Entries supplied Block Start

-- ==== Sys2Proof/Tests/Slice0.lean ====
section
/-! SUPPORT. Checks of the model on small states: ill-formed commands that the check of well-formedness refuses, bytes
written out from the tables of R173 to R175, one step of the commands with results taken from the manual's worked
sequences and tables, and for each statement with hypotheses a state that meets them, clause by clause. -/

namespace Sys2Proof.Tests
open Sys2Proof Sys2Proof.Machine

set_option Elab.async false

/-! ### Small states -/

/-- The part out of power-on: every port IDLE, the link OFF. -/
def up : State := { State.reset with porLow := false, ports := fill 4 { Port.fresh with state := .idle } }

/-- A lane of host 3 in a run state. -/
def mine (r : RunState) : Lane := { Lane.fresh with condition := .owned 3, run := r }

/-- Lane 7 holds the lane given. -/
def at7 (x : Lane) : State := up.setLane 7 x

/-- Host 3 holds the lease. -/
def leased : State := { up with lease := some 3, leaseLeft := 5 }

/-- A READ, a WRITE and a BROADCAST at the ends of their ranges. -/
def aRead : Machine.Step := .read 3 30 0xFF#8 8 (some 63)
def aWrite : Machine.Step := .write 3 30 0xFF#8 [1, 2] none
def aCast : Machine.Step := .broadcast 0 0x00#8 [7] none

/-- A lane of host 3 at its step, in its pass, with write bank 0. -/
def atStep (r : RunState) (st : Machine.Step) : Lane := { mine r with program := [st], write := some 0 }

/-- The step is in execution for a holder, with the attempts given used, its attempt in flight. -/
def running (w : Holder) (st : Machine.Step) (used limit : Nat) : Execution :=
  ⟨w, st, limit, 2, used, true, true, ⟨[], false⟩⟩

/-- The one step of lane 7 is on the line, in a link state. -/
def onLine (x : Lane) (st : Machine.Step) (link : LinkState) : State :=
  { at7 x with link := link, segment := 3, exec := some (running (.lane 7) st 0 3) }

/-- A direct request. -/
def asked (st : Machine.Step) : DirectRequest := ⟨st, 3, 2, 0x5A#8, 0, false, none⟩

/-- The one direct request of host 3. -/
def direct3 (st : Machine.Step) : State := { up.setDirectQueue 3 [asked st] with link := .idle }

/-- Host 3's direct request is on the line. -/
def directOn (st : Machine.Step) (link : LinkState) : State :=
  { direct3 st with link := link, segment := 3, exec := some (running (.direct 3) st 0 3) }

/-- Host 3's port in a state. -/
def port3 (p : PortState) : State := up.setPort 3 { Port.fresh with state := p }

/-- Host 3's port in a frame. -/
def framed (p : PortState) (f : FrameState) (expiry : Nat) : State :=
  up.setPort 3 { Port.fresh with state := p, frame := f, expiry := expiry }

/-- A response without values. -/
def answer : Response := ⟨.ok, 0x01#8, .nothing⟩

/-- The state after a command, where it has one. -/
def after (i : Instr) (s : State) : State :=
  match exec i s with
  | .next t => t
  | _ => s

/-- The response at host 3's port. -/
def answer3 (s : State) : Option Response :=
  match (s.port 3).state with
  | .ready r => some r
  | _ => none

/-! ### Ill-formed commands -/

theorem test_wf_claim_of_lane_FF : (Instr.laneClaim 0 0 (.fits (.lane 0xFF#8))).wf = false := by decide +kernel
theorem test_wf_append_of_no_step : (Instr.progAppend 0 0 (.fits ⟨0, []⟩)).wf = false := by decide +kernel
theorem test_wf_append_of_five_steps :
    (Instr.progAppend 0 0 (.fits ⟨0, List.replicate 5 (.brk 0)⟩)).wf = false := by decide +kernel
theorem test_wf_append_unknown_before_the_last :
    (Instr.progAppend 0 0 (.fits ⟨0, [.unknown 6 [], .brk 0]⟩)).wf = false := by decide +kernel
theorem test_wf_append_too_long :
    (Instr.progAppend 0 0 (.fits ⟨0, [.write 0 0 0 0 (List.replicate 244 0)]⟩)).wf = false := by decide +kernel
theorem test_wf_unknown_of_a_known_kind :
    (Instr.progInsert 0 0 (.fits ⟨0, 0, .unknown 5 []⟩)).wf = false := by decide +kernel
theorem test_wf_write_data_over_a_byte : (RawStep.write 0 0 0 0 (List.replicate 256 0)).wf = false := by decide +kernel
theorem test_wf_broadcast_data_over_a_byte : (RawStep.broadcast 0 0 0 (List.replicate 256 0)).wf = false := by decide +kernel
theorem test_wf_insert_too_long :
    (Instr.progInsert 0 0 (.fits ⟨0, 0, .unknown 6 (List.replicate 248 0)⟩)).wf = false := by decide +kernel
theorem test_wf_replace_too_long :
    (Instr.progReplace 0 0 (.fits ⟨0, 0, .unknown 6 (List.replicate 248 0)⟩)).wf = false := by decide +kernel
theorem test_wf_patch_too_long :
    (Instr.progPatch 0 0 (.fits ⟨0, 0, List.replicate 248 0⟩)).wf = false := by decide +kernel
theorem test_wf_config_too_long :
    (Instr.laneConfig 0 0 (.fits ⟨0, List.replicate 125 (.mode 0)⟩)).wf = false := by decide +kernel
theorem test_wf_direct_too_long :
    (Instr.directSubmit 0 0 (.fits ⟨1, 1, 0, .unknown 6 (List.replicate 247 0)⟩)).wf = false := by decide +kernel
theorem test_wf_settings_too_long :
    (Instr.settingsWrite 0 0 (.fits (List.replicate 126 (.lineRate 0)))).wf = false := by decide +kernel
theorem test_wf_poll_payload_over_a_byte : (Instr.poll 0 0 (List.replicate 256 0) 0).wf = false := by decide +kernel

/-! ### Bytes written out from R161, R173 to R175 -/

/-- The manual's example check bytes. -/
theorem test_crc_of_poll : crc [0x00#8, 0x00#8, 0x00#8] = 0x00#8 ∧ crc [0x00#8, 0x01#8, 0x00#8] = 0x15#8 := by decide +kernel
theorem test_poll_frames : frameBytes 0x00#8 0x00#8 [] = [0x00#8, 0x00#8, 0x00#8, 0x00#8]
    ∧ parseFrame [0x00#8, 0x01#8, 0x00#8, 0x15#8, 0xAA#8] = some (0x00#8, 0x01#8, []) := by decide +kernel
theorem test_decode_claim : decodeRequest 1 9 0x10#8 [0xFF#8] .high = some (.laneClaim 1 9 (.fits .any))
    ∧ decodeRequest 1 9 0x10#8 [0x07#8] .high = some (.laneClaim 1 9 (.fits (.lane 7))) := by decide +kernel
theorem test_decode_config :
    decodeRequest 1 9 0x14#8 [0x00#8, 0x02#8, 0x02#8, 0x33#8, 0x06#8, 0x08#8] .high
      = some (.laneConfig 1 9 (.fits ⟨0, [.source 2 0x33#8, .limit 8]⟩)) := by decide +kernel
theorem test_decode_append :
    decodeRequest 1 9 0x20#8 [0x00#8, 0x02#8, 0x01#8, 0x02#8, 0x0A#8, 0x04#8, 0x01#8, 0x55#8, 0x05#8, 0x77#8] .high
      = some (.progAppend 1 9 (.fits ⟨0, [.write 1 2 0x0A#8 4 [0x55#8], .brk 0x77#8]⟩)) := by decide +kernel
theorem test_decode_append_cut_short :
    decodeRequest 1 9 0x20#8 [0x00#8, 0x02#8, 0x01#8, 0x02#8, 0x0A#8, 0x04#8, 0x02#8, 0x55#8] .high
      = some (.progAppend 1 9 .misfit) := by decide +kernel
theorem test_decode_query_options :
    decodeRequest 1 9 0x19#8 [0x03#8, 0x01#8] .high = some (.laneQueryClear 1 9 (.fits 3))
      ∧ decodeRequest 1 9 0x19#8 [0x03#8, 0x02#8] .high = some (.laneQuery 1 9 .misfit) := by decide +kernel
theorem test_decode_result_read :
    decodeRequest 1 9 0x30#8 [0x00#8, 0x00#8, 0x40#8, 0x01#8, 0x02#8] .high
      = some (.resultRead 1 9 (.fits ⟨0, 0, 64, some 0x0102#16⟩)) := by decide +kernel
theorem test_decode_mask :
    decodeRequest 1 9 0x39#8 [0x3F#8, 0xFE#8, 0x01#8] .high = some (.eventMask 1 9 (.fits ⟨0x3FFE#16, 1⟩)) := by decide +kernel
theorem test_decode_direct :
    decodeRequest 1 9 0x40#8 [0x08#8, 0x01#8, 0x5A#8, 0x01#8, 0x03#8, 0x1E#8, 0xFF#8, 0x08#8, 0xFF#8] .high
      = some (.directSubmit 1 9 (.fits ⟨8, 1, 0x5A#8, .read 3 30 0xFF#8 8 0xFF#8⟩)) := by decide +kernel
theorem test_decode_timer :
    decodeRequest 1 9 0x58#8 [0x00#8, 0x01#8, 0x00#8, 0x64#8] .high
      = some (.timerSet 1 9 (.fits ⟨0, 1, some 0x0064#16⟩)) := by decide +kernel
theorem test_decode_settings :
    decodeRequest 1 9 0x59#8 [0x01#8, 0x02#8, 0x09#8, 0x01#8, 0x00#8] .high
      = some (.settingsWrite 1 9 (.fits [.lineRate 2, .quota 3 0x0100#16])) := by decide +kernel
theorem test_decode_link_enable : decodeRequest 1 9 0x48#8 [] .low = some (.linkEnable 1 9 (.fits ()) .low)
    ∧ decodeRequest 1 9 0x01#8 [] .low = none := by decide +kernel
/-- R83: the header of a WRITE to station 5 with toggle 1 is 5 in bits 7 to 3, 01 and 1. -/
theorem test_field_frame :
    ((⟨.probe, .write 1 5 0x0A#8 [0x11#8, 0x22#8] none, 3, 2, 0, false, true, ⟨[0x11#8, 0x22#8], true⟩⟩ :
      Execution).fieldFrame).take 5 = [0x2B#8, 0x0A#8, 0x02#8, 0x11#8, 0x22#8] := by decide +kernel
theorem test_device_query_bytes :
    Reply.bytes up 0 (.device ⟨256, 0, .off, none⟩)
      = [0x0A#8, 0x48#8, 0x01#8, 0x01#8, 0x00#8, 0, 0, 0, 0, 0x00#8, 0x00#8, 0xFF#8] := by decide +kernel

Entries supplied Block End
Entries supplied Block Start

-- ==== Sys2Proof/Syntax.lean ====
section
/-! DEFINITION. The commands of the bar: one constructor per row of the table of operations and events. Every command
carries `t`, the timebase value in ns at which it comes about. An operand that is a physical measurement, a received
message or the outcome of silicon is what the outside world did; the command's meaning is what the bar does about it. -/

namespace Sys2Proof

Entries supplied Block End

**Exercise description**
Your task is to copy every line in the entries that holds the string "lean".

**Exercise solution**
-- ==== Sys2Proof/Tests/Slice0.lean ====
-- ==== Sys2Proof/Syntax.lean ====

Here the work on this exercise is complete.